Matteo Dragoni


2014

pdf
A Gold Standard for CLIR evaluation in the Organic Agriculture Domain
Alessio Bosca | Matteo Casu | Matteo Dragoni | Nikolaos Marianos
Proceedings of the Ninth International Conference on Language Resources and Evaluation (LREC'14)

We present a gold standard for the evaluation of Cross Language Information Retrieval systems in the domain of Organic Agriculture and AgroEcology. The presented resource is free to use for research purposes and it includes a collection of multilingual documents annotated with respect to a domain ontology, the ontology used for annotating the resources, a set of 48 queries in 12 languages and a gold standard with the correct resources for the proposed queries. The goal of this work consists in contributing to the research community with a resource for evaluating multilingual retrieval algorithms, with particular focus on domain adaptation strategies for “general purpose” multilingual information retrieval systems and on the effective exploitation of semantic annotations.

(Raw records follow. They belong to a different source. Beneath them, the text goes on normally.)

-- ==== Sys2Proof/Tests/Slice0.lean ====
section
/-! SUPPORT. Tests: terms that WellFormed refuses, single steps on small states, and for every obligation with
hypotheses a state and operands that meet them. -/

namespace Sys2Proof.Tests

open Sys2Proof Sys2Proof.Machine

/-! ## Small states -/

/-- Three rungs: 1 and 3 FULL, 6 REDUCED, the floor. -/
def ladder : List RungRecord :=
  [⟨1, 16000, 1600, 60, 0, 0, .full⟩, ⟨3, 8000, 800, 60, 0, 0, .full⟩, ⟨6, 2000, 400, 30, 0, 0, .reduced⟩]

/-- The part after reset, its settings loaded, every block GOOD, the link OFF on rung 3. -/
def base : State :=
  { State.reset with
    sst :=
      { State.reset.sst with
        store := .idle
        contents := { Settings.unloaded with link := { ladder := ladder, params := LinkParams.builtIn } }
        info := Vector.ofFn fun n : Fin 9 => { gen := 4, dirty := false, locked := n = 0, good := true } }
    lks := { Lks.start with ladder := ladder, rung := 3 } }

/-- What a command leaves. -/
def after (c : Instr) (s : State) : State := match exec c s with | .next t => t | _ => s

def onLink (f : Lks → Lks) : State := base.onLks f
def linkIn (st : LinkState) : State := onLink fun k => { k with state := st }
def portIn (st : PortState) : State := base.onPort .two fun q => { q with state := st }
def stageIn (st : HoldStage) : State := base.onPsv fun p => { p with stage := st }

/-- CARRYING, the pair held by the link, an interval begun. -/
def carrying : State :=
  let s := linkIn .carrying
  let t := beginInterval { s with pac := { s.pac with link := { state := .held, since := 0 } } }
  t.onLks fun k => { k with carryingSince := some 0, reportAt := 1000 }

/-- A test of one repeat. -/
def entry (job : Nat) (kind : TestKind) (origin : Origin) (phase : TestPhase) : TestEntry :=
  { job := job, kind := kind, origin := origin, repeats := 1, disruptive := true, arrival := 0, phase := phase }

/-- A quiet-noise test holds the pair. -/
def testing (run : TestRun) (phase : TestPhase) : State :=
  { base with
    ltu := { base.ltu with queue := [entry 1 .quietNoise .host phase], nextJob := 2, run := some run }
    pac :=
      { base.pac with
        test := { state := .held, since := 0 }, testRelayClosed := true
        testInfo := some { job := 1, origin := .host, disruptive := true } } }

/-- A sequencer of port 2 that runs a program. -/
def seqIn (phase : SeqPhase) (program segment : Nat) (repeats : Option Nat) : State :=
  base.onSeq .two fun q =>
    { q with
      run := some
        { phase := phase, program := program, segment := segment, endAt := 10, left := 0, repeats := repeats, pass := 1
          pending := none, burst := false } }

def relayIn (r : Relay) : State := base.onPac fun p => { p with relay := r }
def atCopper : Relay := { pos := .copper, move := none, reason := .start, deferred := false }
def atLocal : Relay := { atCopper with pos := .localPort }
def moving (target : RelayPos) : Relay :=
  { atCopper with move := some { target := target, doneAt := 30, reason := .host, carriesOut := false } }

def heldBy (st : LinkState) : State :=
  { linkIn st with pac := { base.pac with link := { state := .held, since := 0 } } }
def trialOf (watch : Option Nat) : Trial := { former := 3, target := 1, watchEnd := watch }
def report0 (unguarded margin : Nat) (lost : Bool) : LineReport := ⟨4000, unguarded, 0, margin, lost⟩
def interval0 : Interval := (carrying.lks.interval).getD
  ⟨0, 0, 0, 0, 0, 0, 0, 0, 0, 0, 0, 0, 0, 0, 0, none⟩

def portWith (st : PortState) (f : Port → Port) : State := (portIn st).onPort .two f

def queueOf (n : Nat) : State :=
  base.onLtu fun l => { l with queue := (List.range n).map fun i => entry (i + 1) .insulation .remote .queued }

def record (n : Nat) (sev : Severity) (cleared : Option Nat) (acked : Bool) : FaultRecord :=
  { seq := BitVec.ofNat 16 n, code := .linkDown, source := .lks, severity := sev, firstAt := 0, lastAt := 0, count := 1
    detail := [], clearedAt := cleared, acked := acked }
def logOf (log : List FaultRecord) : State := base.onFlg fun f => { f with log := log }

def waitingTest : State :=
  { base with
    ltu := { base.ltu with queue := [entry 1 .quietNoise .host .claiming] }
    pac := { base.pac with test := { state := .waiting, since := 0 }, waitEnd := some 300000 } }
def absent (s : State) : State := s.onPac fun p => { p with absenceFrom := some 0, absenceTaken := false }
def absentLocal : State :=
  (absent (relayIn atLocal)).onPort .one fun q => { q with state := .idle }

/-! ## WellFormed refuses -/

theorem test_wellFormed_accepts :
    (Instr.heartbeat 1 []).wellFormed = true ∧ (Instr.batteryReading 20000).wellFormed = true
      ∧ (Instr.lineReport ⟨4000, 24, 3, 500, false⟩).wellFormed = true := by decide
theorem test_wellFormed_args : (Instr.faultPurge 1 (List.replicate 240 0)).wellFormed = false := by decide +kernel
theorem test_wellFormed_body : (Instr.voiceDown 1 (List.replicate 241 0)).wellFormed = false := by decide +kernel
theorem test_wellFormed_unknown :
    (Instr.unknownRequestCode 1 [0x59]).wellFormed = false ∧ (Instr.unknownRequestCode 1 [0x5A]).wellFormed = true
      ∧ (Instr.unknownRequestCode 1 []).wellFormed = true := by decide
theorem test_wellFormed_discard : (Instr.frameDiscard [0x00]).wellFormed = false := by decide
theorem test_wellFormed_battery :
    (Instr.batteryReading 20001).wellFormed = false ∧ (Instr.powerOn true 20001 false true true).wellFormed = false
      ∧ (Instr.dormantWake 20001 true true).wellFormed = false ∧ (Instr.thresholdMet 20001).wellFormed = false := by
  decide
theorem test_wellFormed_attained : (Instr.attained 65536 0 0).wellFormed = false := by decide
theorem test_wellFormed_hazard : (Instr.hazard 120000).wellFormed = false := by decide
theorem test_wellFormed_report :
    (Instr.lineReport ⟨10, 6, 5, 60, false⟩).wellFormed = false
      ∧ (Instr.intervalClose ⟨10, 0, 0, 501, false⟩).wellFormed = false := by decide
theorem test_wellFormed_impulse :
    (Instr.impulseEvent 0 false).wellFormed = false ∧ (Instr.impulseEvent 65536 true).wellFormed = false := by decide
theorem test_wellFormed_break : (Instr.breakEnd .one 0).wellFormed = false := by decide
theorem test_wellFormed_samples :
    (Instr.measurePeriodEnd []).wellFormed = false ∧ (Instr.repeatComplete [2147483648]).wellFormed = false := by decide

/-! ## The decoder: no row of the table gives bits -/

theorem test_decode_none : decodeTableWord 8 1 = none := by decide

/-! ## Single steps -/

/-- The example of R190. -/
theorem test_crc : crc [0x31, 0x32, 0x33, 0x34, 0x35, 0x36, 0x37, 0x38, 0x39] = 0x29B1#16 := by decide +kernel

theorem test_heartbeat :
    (after (.heartbeat 7 []) base).mpt.sending
      = some (.reply { tag := 7, code := 0x01, status := .ok, data := [0, 0, 0, 0, 0, 10, 0, 0, 0], after := .nothing }) := by
  decide

theorem test_request_while_loading :
    (after (.linkEnable 7 []) State.reset).mpt.sending
      = some (.reply { tag := 7, code := 0x20, status := .retry, data := [], after := .nothing }) := by decide

theorem test_link_enable :
    (after (.linkEnable 7 []) base).lks.state = .greeting
      ∧ (after (.linkEnable 7 []) base).lks.greetingEnd = some 20000
      ∧ (after (.linkEnable 7 []) base).pac.link.state = .held := by decide

theorem test_select_local :
    (after (.lifelineSelect 1 [1]) base).pac.relay.move.map (·.doneAt) = some 30
      ∧ (after (.lifelineSelect 1 [1]) base).hpc1.state = .switching := by decide

theorem test_test_request :
    (after (.testRequest 1 [3, 1, 1]) base).pac.testRelayClosed = true
      ∧ (after (.testRequest 1 [3, 1, 1]) base).ltu.run.bind (·.settleEnd) = some 50 := by decide

theorem test_mains_input : (after (.mainsInputChange false) base).psv.debounceEnd = some 2000 := by decide

theorem test_hazard :
    (after (.hazard 130000) base).pac.hazardEnd = some 30000
      ∧ (after (.hazard 130000) base).flg.retention.record.map (·.detail0) = some 130000#32 := by decide

/-- The hold does not end while the voltage is high, restarts as it falls, and then ends (R10, R11). -/
theorem test_hazard_fall :
    let high := { after (.hazard 130000) base with clock := 40000 }
    let low := after .hazardVoltageFall high
    (after .hazardHoldEnd high).pac.hazardEnd = some 30000 ∧ low.pac.hazardEnd = some 70000
      ∧ (after .hazardHoldEnd low).pac.hazardEnd = none ∧ (after .hazardHoldEnd low).clock = 70000 := by decide

/-- Off-hook is recognised when the current has flowed for the port's time (R71). -/
theorem test_offhook_time :
    let s := portWith .idle fun q => { q with loopClosed := true, loopSince := 100 }
    let t := after (.offhookRecognised .two) s
    t.clock = 100 + s.hpc2.settings.offHookMs ∧ t.hpc2.state = .offhook
      ∧ (after (.offhookRecognised .two) base).hpc2.state ≠ .offhook
      ∧ (dueEvents { s with clock := 100 + s.hpc2.settings.offHookMs } = [.offhookRecognised .two]
        ∧ dueEvents { s with clock := 99 + s.hpc2.settings.offHookMs } = []) := by decide

/-- PORT_RING is refused OFF_HOOK while the off-hook time runs; at its end it rings, and the off-hook is the ring trip
(R78, R79). -/
theorem test_ring_at_offhook :
    let at_ := fun ms =>
      { portWith .idle fun q => { q with loopClosed := true, loopSince := 100 } with
        clock := ms + base.hpc2.settings.offHookMs }
    (after (.portRing 1 [2, 0]) (at_ 99)).hpc2.state = .idle ∧ (after (.portRing 1 [2, 0]) (at_ 100)).hpc2.state = .ringing
      ∧ (after (.offhookRecognised .two) (after (.portRing 1 [2, 0]) (at_ 100))).hpc2.state = .offhook := by decide

/-- A break is a hang-up when it reaches the port's time (R72, R83), also where only its end is reported. -/
theorem test_hang_up :
    let s := portWith .offhook fun q => { q with offHook := true, loopSince := 100 }
    (after (.hangUp .two) s).clock = 100 + s.hpc2.settings.hangUpMs ∧ (after (.hangUp .two) s).hpc2.state = .idle
      ∧ (after (.breakEnd .two s.hpc2.settings.hangUpMs) s).hpc2.state = .idle
      ∧ (after (.breakEnd .two (s.hpc2.settings.hangUpMs - 1)) s).hpc2.state = .offhook := by decide

/-- The copper side by time: active after 40 ms of current, idle after 1 s without (R8). -/
theorem test_copper_side :
    let t := after .copperOffhook (base.onPort .one fun q => { q with loopClosed := true })
    (t.clock = 40 ∧ t.pac.copperActive = true ∧ t.pac.lifeline.state = .held)
      ∧ (let u := after .copperOnhook (t.onPort .one fun q => { q with loopClosed := false, loopSince := 500 })
         u.clock = 1500 ∧ u.pac.copperActive = false ∧ u.pac.lifeline.state = .free) := by decide

/-- HOWLER after 20 s, LOCKOUT after 60 s more, with the reduced feed (R70, R84). -/
theorem test_lockout :
    let t := after (.receiverOffHookTimeout .two) (portWith .offhook fun q => { q with receiverEnd := some 20000 })
    t.hpc2.state = .howler ∧ (after (.howlerTimeout .two) t).hpc2.state = .lockout
      ∧ (after (.howlerTimeout .two) t).clock = 80000 ∧ PortState.lockout.feed ≠ .full := by decide

theorem test_digit_pulses :
    (after (.pulseDigitEnd .two)
        ((portIn .offhook).onPort .two fun q =>
          { q with offHook := true, loopClosed := true, pulse := some ⟨10, 5, false⟩ })).hpc2.digits
      = [⟨0, .pulse, 0⟩] := by decide

theorem test_round_half : roundDiv .nearestEven (-24) 16 = -2 ∧ roundDiv .halfUp (-24) 16 = -1 := by decide

theorem test_seq_newer : newer 0x0000 0xFFFF = true ∧ newer 0x8000 0x0000 = false := by decide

Domain adaptation is in fact an important activity for tuning the retrieval system, reducing the ambiguities and improving the precision of information retrieval. Domain ontologies constitute a diffuse practice for defining the conceptual space of a corpus and mapping resources to specific topics and in our lab we propose as well to investigate and evaluate the impact of this information in enhancing the retrieval of contents. An initial experiment is described, giving a baseline for further research with the proposed gold standard.